§ What you need to do
Using the entries that follow, write out the line containing "def OnlyReplies (a", the line containing "the first two", and every line between them, exactly and nothing else.

§ Data under study
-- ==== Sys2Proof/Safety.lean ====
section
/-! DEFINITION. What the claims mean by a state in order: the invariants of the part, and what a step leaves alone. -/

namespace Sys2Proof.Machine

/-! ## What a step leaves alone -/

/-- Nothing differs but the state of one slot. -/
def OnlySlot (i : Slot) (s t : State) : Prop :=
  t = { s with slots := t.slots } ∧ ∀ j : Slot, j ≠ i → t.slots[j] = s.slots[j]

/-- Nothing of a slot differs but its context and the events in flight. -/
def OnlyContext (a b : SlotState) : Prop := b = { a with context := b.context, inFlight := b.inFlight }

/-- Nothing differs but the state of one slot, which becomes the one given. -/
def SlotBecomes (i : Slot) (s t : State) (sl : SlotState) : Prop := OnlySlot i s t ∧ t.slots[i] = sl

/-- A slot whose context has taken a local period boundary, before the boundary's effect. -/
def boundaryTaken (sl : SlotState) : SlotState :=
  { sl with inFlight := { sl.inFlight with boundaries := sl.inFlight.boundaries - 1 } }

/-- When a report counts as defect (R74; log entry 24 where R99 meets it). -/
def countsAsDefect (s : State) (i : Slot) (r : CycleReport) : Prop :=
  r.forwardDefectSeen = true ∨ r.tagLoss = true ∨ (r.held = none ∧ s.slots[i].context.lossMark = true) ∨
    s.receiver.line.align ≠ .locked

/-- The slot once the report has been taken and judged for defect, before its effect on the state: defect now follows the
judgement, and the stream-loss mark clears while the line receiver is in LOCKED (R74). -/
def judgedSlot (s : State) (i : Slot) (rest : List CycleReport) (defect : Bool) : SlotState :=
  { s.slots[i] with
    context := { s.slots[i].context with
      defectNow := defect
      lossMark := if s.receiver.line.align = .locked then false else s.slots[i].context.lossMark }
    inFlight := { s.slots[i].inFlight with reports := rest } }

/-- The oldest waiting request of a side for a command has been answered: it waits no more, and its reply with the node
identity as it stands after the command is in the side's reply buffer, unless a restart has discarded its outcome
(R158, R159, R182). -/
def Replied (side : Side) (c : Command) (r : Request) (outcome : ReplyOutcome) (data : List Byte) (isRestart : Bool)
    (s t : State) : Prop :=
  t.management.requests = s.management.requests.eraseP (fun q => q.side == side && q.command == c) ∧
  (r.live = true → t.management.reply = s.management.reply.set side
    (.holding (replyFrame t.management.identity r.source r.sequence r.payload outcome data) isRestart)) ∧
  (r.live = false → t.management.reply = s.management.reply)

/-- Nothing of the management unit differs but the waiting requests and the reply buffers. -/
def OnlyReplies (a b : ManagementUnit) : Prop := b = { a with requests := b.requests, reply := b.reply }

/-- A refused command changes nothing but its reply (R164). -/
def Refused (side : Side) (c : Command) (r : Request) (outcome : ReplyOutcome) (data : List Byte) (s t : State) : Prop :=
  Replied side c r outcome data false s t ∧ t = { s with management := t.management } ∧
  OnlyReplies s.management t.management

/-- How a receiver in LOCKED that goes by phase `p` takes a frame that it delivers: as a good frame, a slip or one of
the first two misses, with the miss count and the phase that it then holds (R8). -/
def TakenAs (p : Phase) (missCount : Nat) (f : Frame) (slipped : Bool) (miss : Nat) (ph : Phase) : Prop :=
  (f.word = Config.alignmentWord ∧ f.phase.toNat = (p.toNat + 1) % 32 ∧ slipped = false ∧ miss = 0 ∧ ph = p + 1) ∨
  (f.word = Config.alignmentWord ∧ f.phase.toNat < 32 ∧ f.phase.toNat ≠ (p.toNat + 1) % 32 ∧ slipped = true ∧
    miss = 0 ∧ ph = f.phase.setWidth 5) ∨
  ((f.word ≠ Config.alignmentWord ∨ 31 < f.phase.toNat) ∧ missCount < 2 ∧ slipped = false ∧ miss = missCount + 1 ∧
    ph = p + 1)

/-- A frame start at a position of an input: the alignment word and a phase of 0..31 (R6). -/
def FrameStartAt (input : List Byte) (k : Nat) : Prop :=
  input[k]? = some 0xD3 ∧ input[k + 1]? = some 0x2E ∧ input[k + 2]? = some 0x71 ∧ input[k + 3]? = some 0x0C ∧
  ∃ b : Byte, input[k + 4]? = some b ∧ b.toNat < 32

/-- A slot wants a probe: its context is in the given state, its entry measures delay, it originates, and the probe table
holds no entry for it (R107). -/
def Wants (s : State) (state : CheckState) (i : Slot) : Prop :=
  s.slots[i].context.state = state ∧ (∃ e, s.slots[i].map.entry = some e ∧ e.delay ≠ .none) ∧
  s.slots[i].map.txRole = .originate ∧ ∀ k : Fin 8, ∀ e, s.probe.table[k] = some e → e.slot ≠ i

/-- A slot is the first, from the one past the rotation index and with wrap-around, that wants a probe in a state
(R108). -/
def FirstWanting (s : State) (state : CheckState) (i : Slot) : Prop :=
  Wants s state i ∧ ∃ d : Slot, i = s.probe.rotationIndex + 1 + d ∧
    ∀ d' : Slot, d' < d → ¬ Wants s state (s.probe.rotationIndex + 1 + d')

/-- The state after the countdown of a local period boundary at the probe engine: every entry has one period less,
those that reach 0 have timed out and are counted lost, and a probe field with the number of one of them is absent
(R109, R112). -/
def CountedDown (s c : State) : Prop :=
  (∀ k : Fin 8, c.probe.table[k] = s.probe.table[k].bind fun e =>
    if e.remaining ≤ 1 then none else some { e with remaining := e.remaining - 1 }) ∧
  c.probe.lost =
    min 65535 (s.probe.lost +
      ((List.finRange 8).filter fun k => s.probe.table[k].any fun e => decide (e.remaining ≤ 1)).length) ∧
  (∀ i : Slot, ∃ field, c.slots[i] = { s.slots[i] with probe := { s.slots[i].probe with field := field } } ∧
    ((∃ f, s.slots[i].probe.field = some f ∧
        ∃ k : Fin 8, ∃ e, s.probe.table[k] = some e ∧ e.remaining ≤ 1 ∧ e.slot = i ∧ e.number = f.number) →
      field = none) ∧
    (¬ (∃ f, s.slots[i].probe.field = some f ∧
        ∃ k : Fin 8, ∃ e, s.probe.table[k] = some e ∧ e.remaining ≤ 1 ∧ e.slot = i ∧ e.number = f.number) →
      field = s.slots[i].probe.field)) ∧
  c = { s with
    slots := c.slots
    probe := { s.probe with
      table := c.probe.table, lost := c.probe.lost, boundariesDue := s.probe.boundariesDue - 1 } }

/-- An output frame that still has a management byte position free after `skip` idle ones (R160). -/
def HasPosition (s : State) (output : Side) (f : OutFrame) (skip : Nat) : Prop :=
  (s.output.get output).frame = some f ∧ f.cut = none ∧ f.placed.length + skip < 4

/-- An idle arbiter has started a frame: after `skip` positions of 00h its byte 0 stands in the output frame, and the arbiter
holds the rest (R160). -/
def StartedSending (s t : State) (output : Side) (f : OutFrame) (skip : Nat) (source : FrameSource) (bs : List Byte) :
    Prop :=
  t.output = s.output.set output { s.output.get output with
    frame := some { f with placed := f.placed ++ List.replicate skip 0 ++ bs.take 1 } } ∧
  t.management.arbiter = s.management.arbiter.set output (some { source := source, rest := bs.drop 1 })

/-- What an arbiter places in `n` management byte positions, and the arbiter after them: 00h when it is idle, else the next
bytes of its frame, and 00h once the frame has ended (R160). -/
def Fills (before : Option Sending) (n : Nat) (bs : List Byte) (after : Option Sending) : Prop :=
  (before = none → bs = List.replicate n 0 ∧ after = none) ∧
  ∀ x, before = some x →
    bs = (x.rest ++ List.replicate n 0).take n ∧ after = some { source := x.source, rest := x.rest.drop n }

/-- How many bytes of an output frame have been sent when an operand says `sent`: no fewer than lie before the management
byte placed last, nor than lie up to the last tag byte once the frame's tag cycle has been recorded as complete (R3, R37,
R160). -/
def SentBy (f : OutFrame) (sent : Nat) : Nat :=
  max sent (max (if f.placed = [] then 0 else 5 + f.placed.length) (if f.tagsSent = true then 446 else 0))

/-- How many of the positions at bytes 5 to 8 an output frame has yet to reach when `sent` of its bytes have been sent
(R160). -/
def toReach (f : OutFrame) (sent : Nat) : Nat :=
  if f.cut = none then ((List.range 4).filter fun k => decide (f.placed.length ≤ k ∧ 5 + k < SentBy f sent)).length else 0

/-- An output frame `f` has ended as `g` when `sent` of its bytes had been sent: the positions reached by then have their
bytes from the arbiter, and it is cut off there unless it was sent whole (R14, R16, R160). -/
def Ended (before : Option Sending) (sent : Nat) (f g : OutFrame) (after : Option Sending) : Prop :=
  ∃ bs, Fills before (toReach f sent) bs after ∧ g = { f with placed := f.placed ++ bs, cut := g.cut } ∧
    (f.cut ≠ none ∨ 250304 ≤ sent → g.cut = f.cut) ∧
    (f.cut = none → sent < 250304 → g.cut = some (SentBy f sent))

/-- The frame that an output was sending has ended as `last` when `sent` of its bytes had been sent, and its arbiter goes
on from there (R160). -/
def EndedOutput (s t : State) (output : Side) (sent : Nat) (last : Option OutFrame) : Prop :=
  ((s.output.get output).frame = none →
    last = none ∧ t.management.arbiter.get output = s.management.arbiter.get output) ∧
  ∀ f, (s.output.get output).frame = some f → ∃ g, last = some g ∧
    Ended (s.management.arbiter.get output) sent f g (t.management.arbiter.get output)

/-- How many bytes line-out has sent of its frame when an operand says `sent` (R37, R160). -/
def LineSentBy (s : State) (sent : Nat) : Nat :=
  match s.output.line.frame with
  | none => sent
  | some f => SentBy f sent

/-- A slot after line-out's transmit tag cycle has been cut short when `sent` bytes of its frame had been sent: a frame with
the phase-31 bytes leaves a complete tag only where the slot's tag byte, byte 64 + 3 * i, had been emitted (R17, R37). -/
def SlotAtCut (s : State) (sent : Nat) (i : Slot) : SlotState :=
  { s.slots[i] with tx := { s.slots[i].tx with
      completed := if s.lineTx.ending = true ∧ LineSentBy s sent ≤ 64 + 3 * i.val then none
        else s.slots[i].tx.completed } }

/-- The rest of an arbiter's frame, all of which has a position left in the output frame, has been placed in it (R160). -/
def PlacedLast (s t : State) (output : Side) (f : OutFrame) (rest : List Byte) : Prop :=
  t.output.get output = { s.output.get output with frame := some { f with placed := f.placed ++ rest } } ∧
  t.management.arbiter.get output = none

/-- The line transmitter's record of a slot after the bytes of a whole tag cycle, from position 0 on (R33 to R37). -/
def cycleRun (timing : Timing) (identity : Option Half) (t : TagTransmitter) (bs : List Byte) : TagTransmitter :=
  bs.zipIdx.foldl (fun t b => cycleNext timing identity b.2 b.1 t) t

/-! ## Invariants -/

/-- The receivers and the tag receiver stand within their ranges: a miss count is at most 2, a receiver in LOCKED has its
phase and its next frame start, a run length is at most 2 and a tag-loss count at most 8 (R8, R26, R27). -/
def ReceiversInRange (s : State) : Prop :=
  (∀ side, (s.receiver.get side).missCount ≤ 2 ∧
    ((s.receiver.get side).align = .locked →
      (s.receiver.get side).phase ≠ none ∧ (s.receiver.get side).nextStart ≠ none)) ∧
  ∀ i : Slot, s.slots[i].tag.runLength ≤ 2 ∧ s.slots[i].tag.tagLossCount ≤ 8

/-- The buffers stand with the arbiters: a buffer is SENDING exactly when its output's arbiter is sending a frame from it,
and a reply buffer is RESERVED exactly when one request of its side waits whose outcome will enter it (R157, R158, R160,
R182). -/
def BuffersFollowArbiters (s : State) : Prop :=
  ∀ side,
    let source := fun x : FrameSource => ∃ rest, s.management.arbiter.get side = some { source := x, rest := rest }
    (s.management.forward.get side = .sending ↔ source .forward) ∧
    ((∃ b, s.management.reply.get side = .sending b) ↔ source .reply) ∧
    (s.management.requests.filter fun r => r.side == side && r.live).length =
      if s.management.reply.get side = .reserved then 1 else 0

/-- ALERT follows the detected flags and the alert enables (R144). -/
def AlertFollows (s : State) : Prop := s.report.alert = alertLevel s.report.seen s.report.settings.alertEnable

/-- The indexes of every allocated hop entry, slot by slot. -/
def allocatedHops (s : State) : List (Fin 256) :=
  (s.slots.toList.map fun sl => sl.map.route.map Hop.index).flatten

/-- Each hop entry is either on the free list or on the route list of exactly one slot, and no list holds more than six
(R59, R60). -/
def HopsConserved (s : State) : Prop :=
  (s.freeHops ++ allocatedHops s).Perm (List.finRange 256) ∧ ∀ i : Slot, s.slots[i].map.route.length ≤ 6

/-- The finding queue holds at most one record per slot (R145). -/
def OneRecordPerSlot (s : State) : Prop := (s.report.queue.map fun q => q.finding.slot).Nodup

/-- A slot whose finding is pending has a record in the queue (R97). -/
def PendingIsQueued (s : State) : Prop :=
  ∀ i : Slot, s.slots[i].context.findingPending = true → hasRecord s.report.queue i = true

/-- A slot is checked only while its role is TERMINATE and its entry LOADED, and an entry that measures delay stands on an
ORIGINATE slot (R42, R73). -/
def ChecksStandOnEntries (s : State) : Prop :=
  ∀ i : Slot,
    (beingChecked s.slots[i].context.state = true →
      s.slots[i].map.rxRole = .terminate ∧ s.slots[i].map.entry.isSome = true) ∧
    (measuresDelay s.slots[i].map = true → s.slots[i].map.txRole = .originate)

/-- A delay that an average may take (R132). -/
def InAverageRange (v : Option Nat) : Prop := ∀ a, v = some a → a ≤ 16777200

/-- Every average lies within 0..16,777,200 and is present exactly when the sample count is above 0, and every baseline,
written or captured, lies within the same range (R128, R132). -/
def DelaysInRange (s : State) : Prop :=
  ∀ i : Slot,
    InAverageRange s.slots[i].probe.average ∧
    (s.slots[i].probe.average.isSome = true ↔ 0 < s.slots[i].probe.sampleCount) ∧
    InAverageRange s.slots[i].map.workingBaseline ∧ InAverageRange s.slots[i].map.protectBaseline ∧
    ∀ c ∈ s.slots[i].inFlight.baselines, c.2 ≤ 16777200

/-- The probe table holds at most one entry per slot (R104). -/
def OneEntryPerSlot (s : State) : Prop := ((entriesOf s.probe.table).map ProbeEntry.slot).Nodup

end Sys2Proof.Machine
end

* * *

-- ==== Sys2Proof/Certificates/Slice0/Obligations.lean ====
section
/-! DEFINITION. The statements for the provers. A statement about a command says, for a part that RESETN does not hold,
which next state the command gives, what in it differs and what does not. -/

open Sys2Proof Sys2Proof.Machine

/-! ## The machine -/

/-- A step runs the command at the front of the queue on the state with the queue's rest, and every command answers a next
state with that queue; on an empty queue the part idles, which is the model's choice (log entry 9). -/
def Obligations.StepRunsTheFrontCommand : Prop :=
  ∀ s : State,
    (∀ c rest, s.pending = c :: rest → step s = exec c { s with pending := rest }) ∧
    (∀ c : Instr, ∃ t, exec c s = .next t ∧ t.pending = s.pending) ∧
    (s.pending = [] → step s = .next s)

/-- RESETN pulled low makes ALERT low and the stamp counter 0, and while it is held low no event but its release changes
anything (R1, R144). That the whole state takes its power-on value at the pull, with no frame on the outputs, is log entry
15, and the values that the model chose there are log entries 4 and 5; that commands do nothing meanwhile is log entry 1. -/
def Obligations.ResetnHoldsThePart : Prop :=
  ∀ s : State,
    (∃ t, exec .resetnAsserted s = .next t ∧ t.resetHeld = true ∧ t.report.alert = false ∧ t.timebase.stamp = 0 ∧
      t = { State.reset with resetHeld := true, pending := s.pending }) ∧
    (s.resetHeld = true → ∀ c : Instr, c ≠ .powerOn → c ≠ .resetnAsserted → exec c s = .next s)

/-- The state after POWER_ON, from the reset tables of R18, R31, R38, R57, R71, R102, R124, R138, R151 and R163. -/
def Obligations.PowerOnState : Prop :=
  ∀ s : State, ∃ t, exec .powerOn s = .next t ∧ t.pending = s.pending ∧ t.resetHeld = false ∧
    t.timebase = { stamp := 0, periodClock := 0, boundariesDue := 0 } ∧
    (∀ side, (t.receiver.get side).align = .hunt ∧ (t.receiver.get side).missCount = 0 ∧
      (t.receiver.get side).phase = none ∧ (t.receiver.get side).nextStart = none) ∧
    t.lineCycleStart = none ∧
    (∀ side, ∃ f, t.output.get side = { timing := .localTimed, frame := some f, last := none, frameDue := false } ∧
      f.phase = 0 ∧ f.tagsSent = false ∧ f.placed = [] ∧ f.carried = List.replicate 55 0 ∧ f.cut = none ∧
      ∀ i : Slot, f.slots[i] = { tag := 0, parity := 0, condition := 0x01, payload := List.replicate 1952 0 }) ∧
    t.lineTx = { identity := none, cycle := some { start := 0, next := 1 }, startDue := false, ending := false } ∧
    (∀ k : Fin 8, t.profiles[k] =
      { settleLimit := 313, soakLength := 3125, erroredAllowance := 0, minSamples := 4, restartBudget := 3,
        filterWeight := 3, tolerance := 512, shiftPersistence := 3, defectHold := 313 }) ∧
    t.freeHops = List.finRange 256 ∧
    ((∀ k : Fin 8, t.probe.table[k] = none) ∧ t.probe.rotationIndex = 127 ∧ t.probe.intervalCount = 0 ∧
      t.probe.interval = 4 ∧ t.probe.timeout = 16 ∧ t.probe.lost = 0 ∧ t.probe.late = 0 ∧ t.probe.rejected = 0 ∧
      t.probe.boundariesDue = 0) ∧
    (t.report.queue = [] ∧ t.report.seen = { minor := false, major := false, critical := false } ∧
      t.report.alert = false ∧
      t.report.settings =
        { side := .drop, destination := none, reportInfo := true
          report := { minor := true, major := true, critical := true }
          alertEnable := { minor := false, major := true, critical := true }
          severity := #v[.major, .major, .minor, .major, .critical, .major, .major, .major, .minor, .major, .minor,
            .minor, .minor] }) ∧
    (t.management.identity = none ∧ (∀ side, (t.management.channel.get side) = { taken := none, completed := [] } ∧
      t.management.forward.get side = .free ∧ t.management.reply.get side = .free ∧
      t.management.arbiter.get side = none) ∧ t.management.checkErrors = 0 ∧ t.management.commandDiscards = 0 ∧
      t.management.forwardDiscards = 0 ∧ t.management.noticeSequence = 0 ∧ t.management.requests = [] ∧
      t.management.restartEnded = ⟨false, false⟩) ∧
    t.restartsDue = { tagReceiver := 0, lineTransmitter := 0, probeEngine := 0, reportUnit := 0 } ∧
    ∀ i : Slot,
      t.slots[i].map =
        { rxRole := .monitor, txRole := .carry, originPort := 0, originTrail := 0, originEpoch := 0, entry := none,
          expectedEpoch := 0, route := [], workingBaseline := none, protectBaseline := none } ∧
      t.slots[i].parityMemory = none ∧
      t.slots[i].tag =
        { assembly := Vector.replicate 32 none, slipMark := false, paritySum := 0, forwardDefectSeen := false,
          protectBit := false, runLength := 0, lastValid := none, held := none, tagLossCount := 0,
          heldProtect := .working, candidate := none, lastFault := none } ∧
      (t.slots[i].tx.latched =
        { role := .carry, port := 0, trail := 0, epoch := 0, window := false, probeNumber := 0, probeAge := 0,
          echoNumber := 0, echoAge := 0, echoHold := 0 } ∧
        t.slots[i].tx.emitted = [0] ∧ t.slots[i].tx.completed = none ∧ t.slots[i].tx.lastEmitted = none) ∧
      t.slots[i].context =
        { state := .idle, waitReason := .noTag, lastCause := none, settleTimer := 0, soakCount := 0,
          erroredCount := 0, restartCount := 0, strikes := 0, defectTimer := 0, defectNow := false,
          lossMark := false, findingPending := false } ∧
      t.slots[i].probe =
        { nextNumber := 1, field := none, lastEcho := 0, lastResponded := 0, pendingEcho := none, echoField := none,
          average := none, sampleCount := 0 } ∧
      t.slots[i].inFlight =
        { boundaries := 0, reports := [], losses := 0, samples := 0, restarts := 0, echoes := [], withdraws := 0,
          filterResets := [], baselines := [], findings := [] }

§ Written solution
def OnlyReplies (a b : ManagementUnit) : Prop := b = { a with requests := b.requests, reply := b.reply }

/-- A refused command changes nothing but its reply (R164). -/
def Refused (side : Side) (c : Command) (r : Request) (outcome : ReplyOutcome) (data : List Byte) (s t : State) : Prop :=
  Replied side c r outcome data false s t ∧ t = { s with management := t.management } ∧
  OnlyReplies s.management t.management

/-- How a receiver in LOCKED that goes by phase `p` takes a frame that it delivers: as a good frame, a slip or one of
the first two misses, with the miss count and the phase that it then holds (R8). -/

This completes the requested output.